Filter these entries down to the lines that hold the word "partition", and show each of them.

====

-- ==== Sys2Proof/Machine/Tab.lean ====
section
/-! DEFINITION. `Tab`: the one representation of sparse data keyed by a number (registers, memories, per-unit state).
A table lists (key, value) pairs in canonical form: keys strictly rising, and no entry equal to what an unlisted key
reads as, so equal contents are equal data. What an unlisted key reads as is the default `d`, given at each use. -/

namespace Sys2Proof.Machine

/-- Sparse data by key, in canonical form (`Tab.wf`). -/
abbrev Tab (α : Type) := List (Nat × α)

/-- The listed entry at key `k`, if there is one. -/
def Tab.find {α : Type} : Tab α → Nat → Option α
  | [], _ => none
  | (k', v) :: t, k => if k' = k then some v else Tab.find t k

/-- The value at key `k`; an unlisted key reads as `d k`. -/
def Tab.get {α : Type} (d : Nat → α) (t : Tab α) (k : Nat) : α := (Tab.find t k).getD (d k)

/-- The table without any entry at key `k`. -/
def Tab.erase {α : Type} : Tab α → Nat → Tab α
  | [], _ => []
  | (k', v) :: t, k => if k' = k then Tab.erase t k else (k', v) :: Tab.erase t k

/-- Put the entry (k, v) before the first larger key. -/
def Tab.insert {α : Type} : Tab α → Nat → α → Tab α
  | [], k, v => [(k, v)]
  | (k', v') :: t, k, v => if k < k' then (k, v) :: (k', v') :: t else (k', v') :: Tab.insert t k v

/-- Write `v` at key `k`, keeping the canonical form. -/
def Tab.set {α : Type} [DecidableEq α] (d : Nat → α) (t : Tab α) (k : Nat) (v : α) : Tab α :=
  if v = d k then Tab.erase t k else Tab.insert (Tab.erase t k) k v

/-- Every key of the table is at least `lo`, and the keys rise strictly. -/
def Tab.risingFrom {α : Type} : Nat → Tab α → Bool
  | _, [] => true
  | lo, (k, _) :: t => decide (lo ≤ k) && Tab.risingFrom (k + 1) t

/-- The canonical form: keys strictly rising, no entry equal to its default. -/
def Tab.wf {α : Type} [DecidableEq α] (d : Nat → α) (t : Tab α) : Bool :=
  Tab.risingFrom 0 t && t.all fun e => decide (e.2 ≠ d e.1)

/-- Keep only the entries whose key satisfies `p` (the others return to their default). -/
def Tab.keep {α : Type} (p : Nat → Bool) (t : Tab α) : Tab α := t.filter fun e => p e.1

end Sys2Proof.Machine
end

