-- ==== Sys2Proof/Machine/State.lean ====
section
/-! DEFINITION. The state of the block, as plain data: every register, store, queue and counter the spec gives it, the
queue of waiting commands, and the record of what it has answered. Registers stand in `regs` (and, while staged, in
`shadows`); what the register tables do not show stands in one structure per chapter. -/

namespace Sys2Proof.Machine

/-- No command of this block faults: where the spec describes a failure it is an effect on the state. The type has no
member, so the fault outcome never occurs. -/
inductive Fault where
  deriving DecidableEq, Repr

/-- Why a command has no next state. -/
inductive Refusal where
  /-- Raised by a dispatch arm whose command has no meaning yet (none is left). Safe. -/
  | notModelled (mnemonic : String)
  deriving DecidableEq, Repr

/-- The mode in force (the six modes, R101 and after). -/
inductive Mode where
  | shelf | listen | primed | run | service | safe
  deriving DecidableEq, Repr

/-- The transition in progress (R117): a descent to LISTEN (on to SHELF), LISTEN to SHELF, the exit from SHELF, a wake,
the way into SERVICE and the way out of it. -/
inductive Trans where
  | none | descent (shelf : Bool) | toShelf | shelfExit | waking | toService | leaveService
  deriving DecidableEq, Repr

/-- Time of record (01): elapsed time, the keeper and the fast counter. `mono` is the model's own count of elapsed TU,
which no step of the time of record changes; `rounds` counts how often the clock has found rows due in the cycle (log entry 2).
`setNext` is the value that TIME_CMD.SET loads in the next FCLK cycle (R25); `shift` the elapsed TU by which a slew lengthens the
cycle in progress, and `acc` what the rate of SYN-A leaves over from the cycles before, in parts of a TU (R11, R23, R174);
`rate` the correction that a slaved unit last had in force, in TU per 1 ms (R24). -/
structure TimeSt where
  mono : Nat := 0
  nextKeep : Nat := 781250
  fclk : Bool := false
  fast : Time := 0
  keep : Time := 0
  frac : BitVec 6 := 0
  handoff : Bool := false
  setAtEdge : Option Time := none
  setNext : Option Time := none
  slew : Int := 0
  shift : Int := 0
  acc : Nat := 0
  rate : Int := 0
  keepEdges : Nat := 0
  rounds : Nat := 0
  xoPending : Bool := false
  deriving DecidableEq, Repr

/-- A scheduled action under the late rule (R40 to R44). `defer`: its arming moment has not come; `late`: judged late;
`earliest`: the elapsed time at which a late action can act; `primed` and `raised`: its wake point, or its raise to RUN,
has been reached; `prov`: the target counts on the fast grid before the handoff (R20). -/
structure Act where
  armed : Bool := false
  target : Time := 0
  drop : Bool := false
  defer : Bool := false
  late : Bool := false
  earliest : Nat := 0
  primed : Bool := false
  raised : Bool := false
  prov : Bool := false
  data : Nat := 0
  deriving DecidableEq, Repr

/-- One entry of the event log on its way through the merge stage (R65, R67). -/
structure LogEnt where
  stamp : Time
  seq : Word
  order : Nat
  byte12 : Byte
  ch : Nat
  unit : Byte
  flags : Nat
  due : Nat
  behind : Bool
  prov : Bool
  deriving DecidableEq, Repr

====

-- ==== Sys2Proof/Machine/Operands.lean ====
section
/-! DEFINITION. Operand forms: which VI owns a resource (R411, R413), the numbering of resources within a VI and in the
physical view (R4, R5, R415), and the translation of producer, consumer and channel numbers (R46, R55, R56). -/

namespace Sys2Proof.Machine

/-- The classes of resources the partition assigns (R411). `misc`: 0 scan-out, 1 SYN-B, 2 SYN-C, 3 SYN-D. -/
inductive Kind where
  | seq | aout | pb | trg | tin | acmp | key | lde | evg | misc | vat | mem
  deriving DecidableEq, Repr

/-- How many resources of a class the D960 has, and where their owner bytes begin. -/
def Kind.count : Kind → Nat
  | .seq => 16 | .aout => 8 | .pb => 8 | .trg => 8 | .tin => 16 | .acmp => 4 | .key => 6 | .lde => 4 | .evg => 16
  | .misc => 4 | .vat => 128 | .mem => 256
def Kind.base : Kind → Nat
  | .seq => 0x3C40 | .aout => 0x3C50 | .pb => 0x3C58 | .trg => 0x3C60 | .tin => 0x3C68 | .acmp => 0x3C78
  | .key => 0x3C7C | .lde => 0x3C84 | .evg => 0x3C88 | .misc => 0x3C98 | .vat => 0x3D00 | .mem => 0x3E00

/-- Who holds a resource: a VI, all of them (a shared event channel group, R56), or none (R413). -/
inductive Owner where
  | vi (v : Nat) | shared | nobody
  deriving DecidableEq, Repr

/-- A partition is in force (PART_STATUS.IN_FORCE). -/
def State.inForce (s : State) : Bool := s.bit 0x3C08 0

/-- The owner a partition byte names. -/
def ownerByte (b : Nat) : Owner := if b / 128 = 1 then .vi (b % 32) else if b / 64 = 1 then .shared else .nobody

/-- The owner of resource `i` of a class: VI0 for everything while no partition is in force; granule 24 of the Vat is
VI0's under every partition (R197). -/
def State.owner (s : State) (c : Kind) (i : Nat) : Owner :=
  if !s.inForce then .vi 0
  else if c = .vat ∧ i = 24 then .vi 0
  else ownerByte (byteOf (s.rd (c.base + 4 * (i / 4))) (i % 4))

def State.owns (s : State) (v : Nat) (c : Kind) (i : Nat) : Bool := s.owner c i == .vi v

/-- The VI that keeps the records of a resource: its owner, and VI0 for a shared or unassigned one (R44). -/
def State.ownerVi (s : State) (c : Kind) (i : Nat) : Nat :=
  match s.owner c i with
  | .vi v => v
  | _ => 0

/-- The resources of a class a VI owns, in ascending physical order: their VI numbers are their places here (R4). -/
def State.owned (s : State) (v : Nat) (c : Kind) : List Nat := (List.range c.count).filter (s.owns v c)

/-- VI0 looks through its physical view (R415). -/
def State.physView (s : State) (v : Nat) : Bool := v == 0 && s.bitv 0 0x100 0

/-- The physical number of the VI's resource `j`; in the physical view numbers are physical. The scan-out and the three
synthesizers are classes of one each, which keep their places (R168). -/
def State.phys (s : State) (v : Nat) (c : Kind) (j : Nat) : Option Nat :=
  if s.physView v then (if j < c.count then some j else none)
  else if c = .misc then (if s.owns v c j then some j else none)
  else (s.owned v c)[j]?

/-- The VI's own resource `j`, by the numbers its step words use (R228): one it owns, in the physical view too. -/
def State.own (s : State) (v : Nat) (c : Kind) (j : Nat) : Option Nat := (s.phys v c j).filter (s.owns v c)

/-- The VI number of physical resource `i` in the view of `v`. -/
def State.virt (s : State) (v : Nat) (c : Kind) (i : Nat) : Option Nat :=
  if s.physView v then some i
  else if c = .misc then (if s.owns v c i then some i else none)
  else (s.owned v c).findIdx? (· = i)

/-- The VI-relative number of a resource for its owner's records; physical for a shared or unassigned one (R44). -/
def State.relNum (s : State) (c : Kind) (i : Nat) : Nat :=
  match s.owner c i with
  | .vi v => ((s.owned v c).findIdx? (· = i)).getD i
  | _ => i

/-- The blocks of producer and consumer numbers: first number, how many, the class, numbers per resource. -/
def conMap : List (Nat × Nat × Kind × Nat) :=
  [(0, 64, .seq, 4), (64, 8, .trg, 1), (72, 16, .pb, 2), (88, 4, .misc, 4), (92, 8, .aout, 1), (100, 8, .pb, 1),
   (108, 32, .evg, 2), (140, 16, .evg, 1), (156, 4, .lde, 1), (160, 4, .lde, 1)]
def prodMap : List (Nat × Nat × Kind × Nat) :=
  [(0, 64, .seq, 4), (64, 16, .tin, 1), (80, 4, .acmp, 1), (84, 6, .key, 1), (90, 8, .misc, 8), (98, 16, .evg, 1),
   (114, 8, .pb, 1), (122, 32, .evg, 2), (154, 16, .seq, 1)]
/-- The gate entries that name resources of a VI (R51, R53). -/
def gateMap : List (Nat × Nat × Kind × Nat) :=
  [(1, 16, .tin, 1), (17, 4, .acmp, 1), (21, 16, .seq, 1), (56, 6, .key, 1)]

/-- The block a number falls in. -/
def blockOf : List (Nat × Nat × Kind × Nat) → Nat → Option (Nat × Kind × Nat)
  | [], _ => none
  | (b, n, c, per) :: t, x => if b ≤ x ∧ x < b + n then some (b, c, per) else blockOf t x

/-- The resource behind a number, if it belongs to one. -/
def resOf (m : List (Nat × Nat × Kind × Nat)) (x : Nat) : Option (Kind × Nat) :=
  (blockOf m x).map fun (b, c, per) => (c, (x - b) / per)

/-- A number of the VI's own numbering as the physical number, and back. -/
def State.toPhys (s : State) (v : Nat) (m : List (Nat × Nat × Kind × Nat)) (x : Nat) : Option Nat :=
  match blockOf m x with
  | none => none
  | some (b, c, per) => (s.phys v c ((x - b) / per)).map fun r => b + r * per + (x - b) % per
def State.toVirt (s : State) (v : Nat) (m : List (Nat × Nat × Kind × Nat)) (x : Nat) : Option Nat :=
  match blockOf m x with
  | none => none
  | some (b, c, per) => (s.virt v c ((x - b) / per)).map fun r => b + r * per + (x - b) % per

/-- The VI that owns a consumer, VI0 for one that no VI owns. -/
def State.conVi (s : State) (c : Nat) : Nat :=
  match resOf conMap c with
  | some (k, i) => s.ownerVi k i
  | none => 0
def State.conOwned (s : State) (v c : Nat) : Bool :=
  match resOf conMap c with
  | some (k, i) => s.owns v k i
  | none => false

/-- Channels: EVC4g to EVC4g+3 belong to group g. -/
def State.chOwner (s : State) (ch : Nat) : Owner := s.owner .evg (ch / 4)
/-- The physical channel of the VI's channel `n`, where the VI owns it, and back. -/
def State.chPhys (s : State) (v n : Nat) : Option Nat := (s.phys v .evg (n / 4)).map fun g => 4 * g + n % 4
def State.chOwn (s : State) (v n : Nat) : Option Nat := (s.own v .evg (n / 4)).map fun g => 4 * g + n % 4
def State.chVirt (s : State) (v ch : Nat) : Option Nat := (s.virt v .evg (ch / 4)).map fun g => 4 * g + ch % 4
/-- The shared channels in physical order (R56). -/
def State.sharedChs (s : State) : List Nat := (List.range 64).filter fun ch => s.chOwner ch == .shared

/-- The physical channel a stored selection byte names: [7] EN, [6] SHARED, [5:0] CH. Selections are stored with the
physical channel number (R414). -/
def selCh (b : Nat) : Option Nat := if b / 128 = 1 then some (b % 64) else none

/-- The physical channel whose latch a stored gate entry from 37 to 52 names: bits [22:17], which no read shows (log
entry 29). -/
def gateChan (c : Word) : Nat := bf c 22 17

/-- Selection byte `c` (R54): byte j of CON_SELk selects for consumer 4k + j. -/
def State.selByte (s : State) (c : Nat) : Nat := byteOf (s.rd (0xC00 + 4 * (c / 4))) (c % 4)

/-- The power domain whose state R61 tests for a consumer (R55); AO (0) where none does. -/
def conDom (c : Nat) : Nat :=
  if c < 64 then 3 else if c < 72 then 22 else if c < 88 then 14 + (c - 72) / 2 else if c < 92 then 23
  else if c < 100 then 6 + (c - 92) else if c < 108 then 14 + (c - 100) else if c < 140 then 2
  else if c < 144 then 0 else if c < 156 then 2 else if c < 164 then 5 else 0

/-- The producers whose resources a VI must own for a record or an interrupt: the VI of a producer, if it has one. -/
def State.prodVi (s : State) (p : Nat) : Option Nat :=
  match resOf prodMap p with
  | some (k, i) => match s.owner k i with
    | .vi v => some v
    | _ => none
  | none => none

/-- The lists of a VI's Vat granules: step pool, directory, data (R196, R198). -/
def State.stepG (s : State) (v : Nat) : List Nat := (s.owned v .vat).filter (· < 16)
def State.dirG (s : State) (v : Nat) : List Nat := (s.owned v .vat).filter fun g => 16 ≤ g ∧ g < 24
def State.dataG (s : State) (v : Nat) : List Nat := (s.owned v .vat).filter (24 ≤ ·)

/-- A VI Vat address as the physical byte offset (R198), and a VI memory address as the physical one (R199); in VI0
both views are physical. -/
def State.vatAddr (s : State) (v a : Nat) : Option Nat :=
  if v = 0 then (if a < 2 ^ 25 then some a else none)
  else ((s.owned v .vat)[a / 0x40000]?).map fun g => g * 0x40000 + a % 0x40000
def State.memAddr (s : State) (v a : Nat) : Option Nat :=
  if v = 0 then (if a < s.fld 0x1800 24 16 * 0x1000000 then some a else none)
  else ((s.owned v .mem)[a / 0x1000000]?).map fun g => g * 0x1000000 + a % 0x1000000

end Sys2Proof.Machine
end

====

> [Response]:
/-- The classes of resources the partition assigns (R411). `misc`: 0 scan-out, 1 SYN-B, 2 SYN-C, 3 SYN-D. -/
/-- A partition is in force (PART_STATUS.IN_FORCE). -/
/-- The owner a partition byte names. -/
/-- The owner of resource `i` of a class: VI0 for everything while no partition is in force; granule 24 of the Vat is
VI0's under every partition (R197). -/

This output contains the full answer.